Here's how the algorithm would work step-by-step:

  1. Imagine you have a range of numbers to guess from.
  2. Think about what would happen if you guessed a specific number.
  3. If you guess right, great, you're done! But what if you're wrong?
  4. If you're wrong, you'll need to guess either higher or lower, and you'll have to pay for your incorrect guess.
  5. The goal is to pick a first guess such that, no matter whether you need to go higher or lower, the remaining cost is as small as possible.
  6. Consider each number in the range as a potential first guess.
  7. For each potential first guess, figure out the maximum cost you might have to pay if you're wrong (either by going higher or lower).
  8. Pick the number that has the smallest of these maximum costs. This minimizes the worst case scenario.
  9. Use a method where you solve smaller subproblems and store those answers to build up to the final answer. For example, calculate how much it would cost if the range was only 1 to 2, then 1 to 3, and so on.
  10. The answer is the minimum cost you figured out using this bottom-up approach.

Code Implementation

def get_money_amount(maximum_number) -> int:
    dp_table = [[0] * (maximum_number + 1) for _ in range(maximum_number + 1)]

    for length in range(2, maximum_number + 1):
        for start in range(1, maximum_number - length + 2):
            end = start + length - 1
            dp_table[start][end] = float('inf')

            # Try each number in range as a guess
            for guess in range(start, end):

                # Minimize the worst-case scenario
                cost = guess + max(dp_table[start][guess - 1], dp_table[guess + 1][end])
                dp_table[start][end] = min(dp_table[start][end], cost)

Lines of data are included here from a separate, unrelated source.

@[simp] theorem renderIfActive_regs : (renderIfActive L s).regs = s.regs := by
  unfold renderIfActive; split <;> simp
@[simp] theorem renderIfActive_vram : (renderIfActive L s).vram = s.vram := by
  unfold renderIfActive; split <;> simp
@[simp] theorem renderIfActive_cram : (renderIfActive L s).cram = s.cram := by
  unfold renderIfActive; split <;> simp
@[simp] theorem renderIfActive_latch : (renderIfActive L s).latch = s.latch := by
  unfold renderIfActive; split <;> simp
@[simp] theorem renderIfActive_addr : (renderIfActive L s).addr = s.addr := by
  unfold renderIfActive; split <;> simp
@[simp] theorem renderIfActive_code : (renderIfActive L s).code = s.code := by
  unfold renderIfActive; split <;> simp
@[simp] theorem renderIfActive_readBuf : (renderIfActive L s).readBuf = s.readBuf := by
  unfold renderIfActive; split <;> simp
@[simp] theorem renderIfActive_linePending : (renderIfActive L s).linePending = s.linePending := by
  unfold renderIfActive; split <;> simp
@[simp] theorem renderIfActive_framePending : (renderIfActive L s).framePending = s.framePending := by
  unfold renderIfActive; split <;> simp
@[simp] theorem renderIfActive_line : (renderIfActive L s).line = s.line := by
  unfold renderIfActive; split <;> simp
@[simp] theorem renderIfActive_cyc : (renderIfActive L s).cyc = s.cyc := by
  unfold renderIfActive; split <;> simp
@[simp] theorem renderIfActive_fracAcc : (renderIfActive L s).fracAcc = s.fracAcc := by
  unfold renderIfActive; split <;> simp
@[simp] theorem renderIfActive_lineLen : (renderIfActive L s).lineLen = s.lineLen := by
  unfold renderIfActive; split <;> simp
@[simp] theorem renderIfActive_hblank : (renderIfActive L s).hblank = s.hblank := by
  unfold renderIfActive; split <;> simp
@[simp] theorem renderIfActive_lineCounter : (renderIfActive L s).lineCounter = s.lineCounter := by
  unfold renderIfActive; split <;> simp
@[simp] theorem renderIfActive_vscrollLatched : (renderIfActive L s).vscrollLatched = s.vscrollLatched := by
  unfold renderIfActive; split <;> simp
@[simp] theorem renderIfActive_hcLatch : (renderIfActive L s).hcLatch = s.hcLatch := by
  unfold renderIfActive; split <;> simp
@[simp] theorem renderIfActive_gameGear : (renderIfActive L s).gameGear = s.gameGear := by
  unfold renderIfActive; split <;> simp
@[simp] theorem renderIfActive_pal : (renderIfActive L s).pal = s.pal := by
  unfold renderIfActive; split <;> simp
@[simp] theorem renderIfActive_initialised : (renderIfActive L s).initialised = s.initialised := by
  unfold renderIfActive; split <;> simp
@[simp] theorem renderIfActive_params : (renderIfActive L s).params = s.params := by
  unfold renderIfActive; split <;> simp
@[simp] theorem renderIfActive_input : (renderIfActive L s).input = s.input := by
  unfold renderIfActive; split <;> simp
@[simp] theorem renderIfActive_out : (renderIfActive L s).out = s.out := by
  unfold renderIfActive; split <;> simp
@[simp] theorem renderIfActive_reg (i : Fin 11) : (renderIfActive L s).reg i = s.reg i := by simp only [State.reg, renderIfActive_regs]
@[simp] theorem renderIfActive_lineEnable : (renderIfActive L s).lineEnable = s.lineEnable := by simp only [State.lineEnable, renderIfActive_reg]
@[simp] theorem renderIfActive_frameEnable : (renderIfActive L s).frameEnable = s.frameEnable := by simp only [State.frameEnable, renderIfActive_reg]
@[simp] theorem renderIfActive_linesPerFrame : (renderIfActive L s).linesPerFrame = s.linesPerFrame := by
  simp only [State.linesPerFrame, renderIfActive_pal]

    # The result is stored in the top-right corner of the table.
    return dp_table[1][maximum_number]

Big(O) Analysis

Time Complexity
O(n^3)The algorithm employs dynamic programming to solve the problem. It iterates through all possible subranges of the input range [1, n]. The outer loops consider all possible lengths of subranges, leading to approximately n iterations. For each subrange, it iterates through all possible guess numbers within that subrange. For each possible guess, it considers the maximum cost of the two subproblems (guessing higher or lower). This innermost operation takes constant time, but is nested within the two range loops, so overall we have roughly n * n * n operations. Therefore, the time complexity is O(n^3).
Space Complexity
O(N^2)The described dynamic programming approach stores intermediate results for subproblems to avoid redundant calculations. Specifically, it builds a table (often called 'dp') where dp[i][j] stores the minimum cost to guess the number within the range [i, j]. This table has dimensions N x N, where N is the upper bound of the initial range. Therefore, the auxiliary space used to store the dynamic programming table is proportional to N squared.

Edge Cases

n = 1 (Only one number to guess)
How to Handle:
The cost is zero as you automatically guess the number.
n = 2 (Two numbers to guess)
How to Handle:
The optimal guess is 1, with a maximum cost of 1 if incorrect.
n = 0 (Invalid input)
How to Handle:
Return 0 as there is no range to guess from.
Large n, causing potential stack overflow with naive recursion
How to Handle:
Use dynamic programming (memoization) to avoid recomputation and limit recursion depth.
Integer overflow when calculating the cost (mid + i)
How to Handle:
Use long data types to prevent integer overflow during cost calculations, especially with large n.
The algorithm is inefficient for very large n
How to Handle:
Ensure that the dynamic programming approach is implemented correctly to achieve optimal time complexity O(n^2).
The minimum value is chosen every time
How to Handle:
The DP approach should consider all possible guesses and choose the one minimizing the worst-case cost.
Input 'n' as a negative number
How to Handle:
Return 0, throw an exception, or handle negative inputs based on problem constraints.